The second disc also compiles a live set from ’92 at the Brixton Academy in London. The performance captures the fractured, angular guitars and cryptically laconic vocals that make these early songs so incredibly fresh. Self-admittedly unskilled on their respective instruments, what exudes is pure energy and enthusiasm. This live context also reveals Pavement’s few debts.
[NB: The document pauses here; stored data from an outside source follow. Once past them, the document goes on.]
/-- Both entries of a directory line are recomputed and written back, DIRFIX logged for each that the run has written (R212). A line
without such an entry is written back as it was. -/
def State.dirFix (s : State) (h : Hub) (n : Nat) : State :=
  let slot := 2 * (n - s.ring.size)
  let l := s.lineAt n
  let r := s.recomputeLine slot
  let fix := fun (s : State) (q : Option Nat) => match q with
    | some q => ((s.bump (figMem h 5)).localErr h .dirfix).post .dirfix [(q % 2 ^ 44, 44)] (some h)
    | none => s
  let s := fix (fix s r.1.2) r.2.2
  if h ≠ s.red.active then s
  else if r.1.2.isSome || r.2.2.isSome then s.writeDirLine slot (s.ring.dirPass slot) r.1.1 r.2.1 writerDirectory
  else s.writeFull n l

/-- A fetch of a line and what a failed check leads to (R210 to R213). -/
def State.checkedFetch (s : State) (h : Hub) (n : Nat) (errs : List Line) : State :=
  let a := s.ring.area n
  let l := s.lineAt n
  match goodTry n l errs with
  | some 0 => s
  | some _ =>
    match a with
    | .directory => s.dirFix h n
    | .test => s
    | _ => s.bump (figMem h 2 (a.code - 1))
  | none =>
    match a with
    | .directory => s.dirFix h n
    | .test => s
    | _ => s.poisonRewrite h n (l ^^^ errs.getD 2 0)

/-- The write of an entry to GDDR7 (R216): a full entry with a new check and without a read; a partial one is merged over the line,
fetched and checked as every line, whose INIT it ends. A fetch that fails has been rewritten under the rule of its area. -/
def State.writeEntry (s : State) (e : MergeEntry) (errs : List Line) : State :=
  let s : State := { s with ring := { s.ring with merge := s.ring.merge.filter (fun x => x.line != e.line) } }
  let s := (if e.full then s else s.checkedFetch s.red.active e.line errs).bump (figMemBoth 8 (if e.full then 0 else 1))
  let l := overlay (s.lineAt e.line) e
  let head := if e.full then bitsAt l.toNat 896 64 else { lineHead l with init := false }.word
  s.setLine e.line (makeLine (linePayload l) head (lineMark e.line writerMerge))

/-- The writes that wait go on. -/
def State.mergeDrain (s : State) : State := { s with ring := Ring.drain s.ring.mergeQ { s.ring with mergeQ := [] } }

/-! ### Live copies (R213) -/

/-- The lines that hold bytes of the live copy of a table: line, offset in its payload, and the bytes, given the first line of the copy
(R213). -/
def copyChunks (first : Nat) : Nat → Nat → List Byte → List (Nat × Nat × List Byte)
  | 0, _, _ => []
  | n + 1, off, bs =>
    if bs.isEmpty then []
    else
      let k := linePay - off % linePay
      (first + off / linePay, off % linePay, bs.take k) :: copyChunks first n (off + k) (bs.drop k)

/-- The first line of the live copy of a table. -/
def State.copyStart (s : State) (id : Nat) : Option Nat :=
  ((placeCopies 0 s.liveCopies).find? (fun c => c.2.1 == id)).map (fun c => s.ring.storeStart + liveStart + c.1)

/-- A change of a table that its live copy follows, line by line through the merge buffer (R213, R215): a line holds what it held until
the write of its entry. -/
def State.changeTable (s : State) (id off : Nat) (bytes : List Byte) : State :=
  let chunks := match s.copyStart id with
    | some first => copyChunks first (bytes.length + 1) off bytes
    | none => []
  let old := chunks.map (fun c => (c.1, s.lineAt c.1))
  let s := s.setTable id (putBytes (s.table id) off bytes)
  let s := old.foldl (fun s c => s.setLine c.1 c.2) s
  chunks.foldl (fun s c => s.mergeWrite c.1 c.2.1 c.2.2) s

/-! ### Reloads (R137, R169, R213) -/

/-- The bytes of the table store that a gleaner's reload reads: those of its stalled read, or its instruction word. -/
def State.reloadSpan (s : State) (g : Nat) : Nat × Nat × Nat :=
  let x := s.gleaner g
  let w := s.codeWord x.pc
  let entries := fun (t i n : Nat) => match s.desc t with
    | some d => (d.id, i * d.size, n * d.size)
    | none => (codeTable, 0, 0)
  let placed := fun (n : Nat) => match s.place1 g (memSp w) (memAddr x w) with
    | .tab id off => (id, off, n)
    | _ => (codeTable, 0, 0)
  if x.wait ≠ .reload then (codeTable, x.pc.toNat, 4)
  else
    match opField w with
    | 0x23 | 0x24 => entries (tblT w) (x.g (rs1Field w) + BitVec.ofNat 64 (tblOff w)).toNat 1
    | 0x25 => entries (crvT w) (x.g (rs2Field w)).toNat 6
    | 0x34 => placed (ldBytes w)
    | _ => placed 16

/-- A reload reads a line that is poisoned (R213). -/
def State.reloadPoisoned (s : State) (g : Nat) : Bool :=
  let r := s.reloadSpan g
  match s.copyStart r.1 with
  | none => false
  | some first =>
    (copyChunks first (r.2.2 + 1) r.2.1 (List.replicate r.2.2 0)).any (fun c => (lineHead (s.readLine c.1)).poison)

/-- A reload that completes poisoned: counted, and a local error (R213, R214, R227). -/
def State.reloadFails (s : State) : State := (s.bump (figMem s.red.active 4)).localErr s.red.active .tspoison

/-- The stalled read completes: on success with the reloaded value, as the same instruction without a failure; otherwise with
a free poisoned value. -/
def State.finishReload (s : State) (g : Nat) (ok : Bool) : State :=
  let x := s.gleaner g
  let w := s.codeWord x.pc
  if ok then
    let s := s.setGleaner g { x with wait := .run }
    match opField w with
    | 0x23 => s.lutOp g false
    | 0x24 => s.wlutOp g false
    | 0x25 => s.curveOp g false
    | 0x34 => s.ldOp g false
    | _ => s.wldOp g false
  else
    let r := s.takeFree
    let x := { x with wait := .run }
    match opField w with
    | 0x24 | 0x36 => r.2.setGleaner g (x.setW (rdField w) (BitVec.ofNat 128 r.1) true).next
    | _ => r.2.setGleaner g (x.setG (rdField w) (BitVec.ofNat 64 r.1) true).next

/-- TABLE_RELOAD_DONE (R137, R169, R213): a stalled read completes, poisoned when the line of the live copy is; for a gleaner that
stalls on no read, the reload was that of its instruction word, and its failure is a FETCH fault. -/
def State.tableReloadDone (s : State) (g : Nat) : State :=
  let x := s.gleaner g
  s.when (s.awake && s.loaded && s.gleanerUp g && x.fault.isNone) (fun s =>
    let bad := s.reloadPoisoned g
    let s := s.when bad State.reloadFails
    if x.wait = .reload then s.finishReload g (!bad)
    else if bad then s.setGleaner g (x.trap 6)
    else s)

/-! ### Merge buffer rows -/

/-- MERGE_WRITE (R215, R216). -/
def State.mergeWriteRow (s : State) (line off : Nat) (bs : List Byte) : State :=
  s.when (s.live && decide (line < s.ring.lineCount) && decide (off + bs.length ≤ 128)) (fun s => s.mergeWrite line off bs)

/-- MERGE_ENTRY_IDLE (R216): the entry's write starts, and locks it. -/
def State.mergeIdle (s : State) (line : Nat) : State := { s with ring := s.ring.lock line }

/-- LINE_WRITE_DONE (R216): the write of a locked entry completes and frees it, and what waits goes on; `errs` the error patterns of
the fetch that a partial entry takes. -/
def State.lineWriteDone (s : State) (line : Nat) (errs : List Line) : State :=
  match s.ring.entry line with
  | some e => if e.locked then (s.writeEntry e errs).mergeDrain else s
  | none => s

/-- The merge buffer is written out, and what waits for it (R226). -/
def State.flushMerge (s : State) : State :=
  let s := s.ring.merge.foldl (fun s e => s.writeEntry e []) s
  let q := s.ring.mergeQ
  q.foldl (fun s x => s.writeEntry ((⟨x.1, 0, 0, false⟩ : MergeEntry).merge x.2.1 x.2.2) [])
    { s with ring := { s.ring with mergeQ := [] } }

/-! ### Scrubber (R217 to R219) -/

/-- A staging line is in use: a part or a frame lies on it (R218). -/
def State.stagingUsed (s : State) (n : Nat) : Bool :=
  s.trig.extents.any (fun x => decide (s.ring.stagingStart + x.start ≤ n) && decide (n < s.ring.stagingStart + x.start + x.lines))

/-- Distance of a ring line ahead of the write index lies in the zone that the scrubber leaves alone (R219). -/
def Ring.nearWrite (r : Ring) (i : Nat) : Bool := decide ((i + r.size - r.w) % r.size < 65536)

/-- A clear rewrite (R218). -/
def State.clearRewrite (s : State) (h : Hub) (n pass : Nat) : State :=
  if h = s.red.active then
    s.writeFull n (makeLine 0 ({ headOf (s.ring.area n) with init := true, pass := pass }.word) (lineMark n writerClear))
  else s

/-- A finding of the scrubber: counted by area and row of R218, and logged (R218). -/
def State.scrubFound (s : State) (h : Hub) (area row addr : Nat) (log : Bool) : State :=
  let s := s.bump (figMem h 6 (area - 1) row)
  if log then s.post .scrub [(area, 4), (addr, 26)] (some h) else s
Echoes of The Fall, early R.E.M, and most notably the Pixies and Sonic Youth are evident, but channeled into such a skewed sound that any question of Pavement being at all derivative becomes moot.

Impressively, Slanted and Enchanted still sounds like it did in 1992. Pavement subverted conventional pop structures so creatively that songs like “Here,” “In the Mouth A Desert,” and “Fame Throwa” will seemingly always sound ahead of whatever time it is. And thus is Pavement’s undying influence. Malkmus’s lyrical approach, not unlike those magnetic poetry kits, has been adopted by Wilco’s Jeff Tweedy and others. Their elliptic melodical style still reigns in the indie rock world (think Modest Mouse, Dismemberment Plan). Even Trey Anastasio claims to be inspired by Pavement, going so far as to hire their sometime engineer, Bryce Goggin, for Phish’s last album, Farmhouse. All proof that if you don’t already own this album … I’m sorry. If you do, it’s time for a replacement.